Synaptology and origin of somatostatin fibers in the rat lateral septal area: convergent somatostatinergic and hippocampal inputs of somatospiny neurons

This study deals with the synaptology, morphologically identified postsynaptic targets, and origin of somatostatin (SOM) fibers in the rat lateral septal area (LSA) with special reference to those forming pericellular baskets. Septal vibratome sections were immunostained for SOM-14 in 3 experimental groups: control animals, rats subjected to a chronic transection of the ascending afferents to the septum, and animals with acute fimbria-fornix lesion. Light microscopy revealed that the SOM-immunoreactive fibers form pericellular baskets predominantly in the intermediate and ventral parts of the caudal half of the LSA. Electron microscopic analysis showed that the somatospiny neurons are postsynaptic targets of these pericellular baskets. Eight days after a unilateral cut placed at the ventral border of the septum, virtually all SOM-immunoreactive axon terminals disappeared from the ipsilateral intermediate and ventral LSA, and they were substantially reduced in the dorsal LSA. However, in these rats SOM-positive neurons could be observed in the LSA on the lesioned, but not on the contralateral side. Furthermore, on the lesion side of the anterior periventricular hypothalamus an increase was detected both in the number and the intensity of immunostaining of SOM-positive neurons. Thirty-six h following a unilateral transection of the fimbria-fornix, the SOM-immunoreactive axon terminals in the LSA remained intact; only immunonegative degenerated hippocamposeptal boutons were detected forming synaptic contacts with somatospiny neurons. Axosomatic synapses of SOM-positive boutons regularly appeared at the neck of somatic spines which were postsynaptic to degenerated hippocamposeptal fibers. The results indicate that the septal SOM fibers are of multiple origin. Those forming pericellular baskets in the LSA originate in ventral extraseptal, probably periventricular hypothalamic areas. SOM fibers scattered in the dorsal LSA are most likely processes of local SOM neurons. The accumulation of immunoreactive SOM in some cells of the undercut septum is a sign of axonal lesion, indicating that these neurons project outside the septum. The SOM innervation of somatospiny neurons which also receive hippocampal input and have been reported to contain gamma-aminobutyric acid (GABA) may be a morphological substrate of the SOM-related disinhibition in the LSA.

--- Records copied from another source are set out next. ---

-- ==== Sys2Proof/Machine/State.lean ====
section
/-!
DEFINITION. The state of the module as plain data: contexts, cores, groves, dies, partitions, the scheduler's launches and
tasks, phasers, memory, the trunk die's registers, dormancy and start; the outcome's reasons; the state after reset.
-/

namespace Sys2Proof.Machine

/-! ## Values and register files -/

/-- A 64-bit value with its 2-bit tag: 0 clean, 1 deferred, 2 poison, 3 never produced (R48). -/
structure TVal where
  val : BitVec 64
  tag : BitVec 2
  deriving DecidableEq, Repr

/-- Zero with a clean tag. -/
def TVal.zero : TVal := ⟨0, 0⟩

/-- A vector register: 64 lanes, a side bit per lane, the speculative flag (R30, R50). -/
structure VReg where
  lanes : Vector (BitVec 32) 64
  side : BitVec 64
  spec : Bool
  deriving DecidableEq, Repr

/-- All lanes zero, side bits and flag clear. -/
def VReg.zero : VReg := ⟨Vector.replicate 64 0, 0, false⟩

/-- The tile formats, with the codes of R172. -/
inductive TileFmt where
  | fp32 | fx96 | bf16 | fp16 | int32
  deriving DecidableEq, Repr

/-- One tile element: for FX96 the pair (W, N) and the NaN bit (R116), else the value in the low bits; and the side bit. -/
structure Elem where
  bits : BitVec 112
  nan : Bool
  side : Bool
  deriving DecidableEq, Repr

/-- An element that holds +0 with its side bit clear. -/
def Elem.zero : Elem := ⟨0, false, false⟩

/-- An accumulator tile (R171, R172): element (m, n) stands at key 64 m + n; an absent key holds `Elem.zero`. -/
structure Tile where
  fmt : TileFmt
  scale : BitVec 8
  elems : SMap Elem
  deriving DecidableEq, Repr

/-- The tile at the start of a task (R171). -/
def Tile.zero : Tile := ⟨.fp32, 0, []⟩

/-- A weight slot (R171): its image by byte (absent: zero), a side bit per element, the recorded format or empty. The 16
stripe copies are always equal, so one is kept. -/
structure WSlot where
  image : SMap Byte
  side : BitVec 4096
  fmt : Option (BitVec 4)
  deriving DecidableEq, Repr

/-- An empty weight slot. -/
def WSlot.zero : WSlot := ⟨[], 0, none⟩

/-! ## Handles, windows, maps -/

/-- A window descriptor (R207). -/
structure WinDesc where
  tbase : BitVec 56
  s0 : BitVec 64
  s1 : BitVec 64
  s2 : BitVec 64
  e0 : BitVec 32
  e1 : BitVec 32
  e2 : BitVec 32
  deriving DecidableEq, Repr

/-- A fetched window row that has not arrived: its bytes, and which of its 64-byte scratchpad blocks arrive poisoned. -/
structure Row where
  bytes : List Byte
  poison : List Bool
  deriving DecidableEq, Repr

/-- A bound window: its descriptor, the next row to fetch, the rows fetched and not arrived, and whether the fetch at the
head of the address queue is held (R207, R208). -/
structure Window where
  desc : WinDesc
  t : Nat
  arriving : List Row
  held : Bool
  deriving DecidableEq, Repr

/-- A ring handle (R205), with its window. -/
structure Handle where
  rowsM1 : BitVec 12
  rowb : BitVec 12
  base : BitVec 15
  fill : BitVec 13
  head : BitVec 12
  tail : BitVec 12
  cursor : BitVec 21
  win : Option Window
  deriving DecidableEq, Repr

/-- A handle without a ring. -/
def Handle.zero : Handle := ⟨0, 0, 0, 0, 0, 0, 0, none⟩

/-- A translated address: where it lies, its page's policy, W and OWNK, the entry, the page's first physical byte and its bytes,
whether it is a slab, the log of a slab's row (else of the page), the entry's virtual range (its first byte and the log of its
bytes), its level and its words. -/
structure Xlat where
  pa : Nat
  remote : Option (BitVec 18)
  pol : BitVec 2
  w : Bool
  ownk : Bool
  entry : Nat
  pagePa : Nat
  pageBytes : Nat
  slab : Bool
  rowLog : Nat
  page : Nat
  log : Nat
  level : Nat
  w0 : BitVec 64
  w1 : BitVec 64
  deriving DecidableEq, Repr

/-- A filled granule of a map: its dirty blocks, the blocks whose page had W at the fill (R210, R400), and whether a
write has made it dirty; and the translations that its blocks were filled through (R402). -/
structure Granule where
  dirty : BitVec 64
  writable : BitVec 64
  homes : List (Nat × List (Xlat × Nat))
  deriving DecidableEq, Repr

/-- A map descriptor (R281). -/
structure MapDesc where
  vbase : BitVec 56
  s1 : BitVec 64
  s2 : BitVec 64
  spbase : BitVec 32
  len : BitVec 32
  rowb : BitVec 32
  e1 : BitVec 32
  deriving DecidableEq, Repr

/-- A map unit: bound or not, and its filled granules by number; an absent granule is empty (R209, R210). -/
structure MapUnit where
  desc : Option MapDesc
  grans : List (Nat × Granule)
  deriving DecidableEq, Repr

/-! ## Queues -/

/-- The commands that take a queue entry (R291). -/
inductive QKind where
  | copy | gath | scat | fill | dec | enc | coll | join | sig
  deriving DecidableEq, Repr

/-- A command block (R293), as copied at acceptance. -/
structure Block where
  dst : BitVec 64
  src : BitVec 64
  len : BitVec 32
  dspace : BitVec 4
  sspace : BitVec 4
  arg0 : BitVec 8
  arg1 : BitVec 16
  arg2 : BitVec 64
  arg3 : BitVec 64
  arg4 : BitVec 64
  arg5 : BitVec 64
  deriving DecidableEq, Repr

/-- A collective's place in its group, read at issue (R316): group entry word and number of members. -/
structure CollInfo where
  phaser : BitVec 32
  timeout : BitVec 16
  rank : BitVec 16
  nm1 : BitVec 16
  deriving DecidableEq, Repr

/-- An accepted queue entry (R288). `joins` names, for QJOIN, each queue and how many of its entries must have completed;
`started` holds from the first unit; `after` is the number of the first request that its issuing context made later (R242).
A QDEC, QENC or QCOLL holds in `got` what it has read and in `out` what it writes; `keyed` holds once the entry has become
the head and read its key slot, whose key for this context is `key` (R420). `bad` are the offsets in a tile's image at which
it wrote a byte of a poison-marked block (R295). `worded` holds once the completion word is written (R293). -/
structure QEntry where
  kind : QKind
  blk : Block
  blkAddr : BitVec 32
  idx : BitVec 32
  sig : Option (BitVec 32)
  joins : List (BitVec 4 × Nat)
  coll : Option CollInfo
  prog : Nat
  resume : Nat
  started : Bool
  status : BitVec 4
  step : BitVec 32
  failAddr : BitVec 56
  finished : Bool
  worded : Bool
  after : Nat
  got : List (Byte × Bool)
  out : Option (List (Byte × Bool))
  bad : List Nat
  keyed : Bool
  key : Option (BitVec 256)
  deriving DecidableEq, Repr

/-- One asynchronous queue of a core (R288, R306). `owed` holds the detail words of queue-fault traps not yet taken, `fault`
the detail word of the latest halting entry (R289); `held` holds while the head's unit waits for a page or for an answer, and
`nacked` when that is the answer to a request of its (R290). -/
structure Queue where
  entries : List QEntry
  halt : Bool
  last : BitVec 4
  accepted : Nat
  completed : Nat
  owed : List (BitVec 64)
  held : Bool
  nacked : Bool
  fault : BitVec 64
  deriving DecidableEq, Repr

/-- A queue at the start of a task. -/
def Queue.zero : Queue := ⟨[], false, 0, 0, 0, [], false, false, 0⟩

/-! ## Threads of execution -/

/-- Where a fixed-latency result lands (R32, R33). `aQuiet` is the walker's write, which enters no last-result file (R335). -/
inductive LDest where
  | a (r : Fin 16) | aLast | aQuiet (r : Fin 16)
  | b (r : Fin 16) | bLast
  | dLast
  | c (r : Fin 16) | cLast
  | k (r : Fin 8)
  | m (n : Fin 64)
  | tile (t : Fin 8)
  | wslot (w : Fin 4)
  | latch
  | discard
  deriving DecidableEq, Repr

/-- What lands. A vector result writes the lanes of its mask alone (R143). A tile result is a whole tile, or zeroes every
element (DZERO), changes single elements (DWR), or makes every element poison, and keeps format and scale (R184, R187); or it
changes the scale alone (DSCL, R185). -/
inductive LVal where
  | scalar (v : TVal)
  | vec (v : VReg) (lanes : BitVec 64)
  | mask (v : BitVec 64)
  | tile (t : Tile)
  | tileZero
  | tilePart (l : List (Nat × Elem))
  | tileBad
  | tileScale (scale : BitVec 8)
  | wslot (w : WSlot)
  | latch (a b : BitVec 4)
  deriving DecidableEq, Repr

/-- A result in the landing buffer with its remaining bundle distance (R40, R47), the flags it raises when it becomes
visible (R120), and whether it is a matrix result (R188). -/
structure Landing where
  dist : Nat
  dest : LDest
  val : LVal
  flags : BitVec 7
  matrix : Bool
  deriving DecidableEq, Repr

/-- Where a scoreboarded result goes (R42, R369). -/
inductive PDest where
  | b (r : Fin 16)
  | c (r : Fin 16)
  | phqres
  | discard
  deriving DecidableEq, Repr

/-- An access of a context's own that its home has not performed: a load with its sign extension, an atomic, VATOMADD with
its addends and mask (R261, R486). -/
inductive Access where
  | load (signed : Bool)
  | atomic (op : AtomOp) (data cmp : BitVec 64)
  | lanes (add : VReg) (mask : BitVec 64)
  deriving DecidableEq, Repr

/-- Where such an access is performed: at translated pieces of memory, or in a core's scratchpad (R267). -/
inductive Place where
  | memory (pieces : List (Xlat × Nat))
  | spad (core : CoreNum) (off bytes : Nat)
  deriving DecidableEq, Repr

Convergent vasopressinergic and hippocampal input onto somatospiny neurons of the rat lateral septal area

Electron microscopic immunocytochemistry, was combined with acute anterograde axon degeneration, following transection of the fimbria-fornix, to describe the innervation of somatospiny neurons by vasopressin-immunoreactive and degenerated hippocamposeptal axon terminals in the rat lateral septal area. Vasopressin-immunopositive boutons characterized by symmetric synaptic membrane specializations, and the degenerated hippocamposeptal axon terminals which form asymmetric synaptic contacts, frequently terminate on the same dendritic and somatic profiles, and particularly on the somata of somatospiny neurons. Although hippocamposeptal fibers predominantly form axospinous synapses in the lateral septal area, they terminate mainly on the dendritic shafts and soma of the vasopressin-receptive neurons. Of 720 vasopressin-immunoreactive terminals in the mediolateral part of the lateral septal area, 80% form synaptic contacts with dendritic shafts; 50% on small (distal) dendritic profiles and 30% on large (proximal) dendrites. Synaptic contacts between vasopressin-immunoreactive terminals and dendritic spines were not observed. The remaining 20% of immunoreactive boutons formed axosomatic synaptic contacts with a total of 58 neurons; 31% of these neurons exhibited somatic spines in the plane of the section analysed. Previous studies have demonstrated that in the lateral septal area vasopressin modulates the action of the excitatory amino acid-containing hypocamposeptal fibers, and also plays a role in the maintenance of long term potentiation evoked by fimbria-fornix stimulation. The convergent vasopressinergic and hippocampal input onto the same somatospiny neurons of the lateral septal area suggests that these neurons are targets of these physiological actions.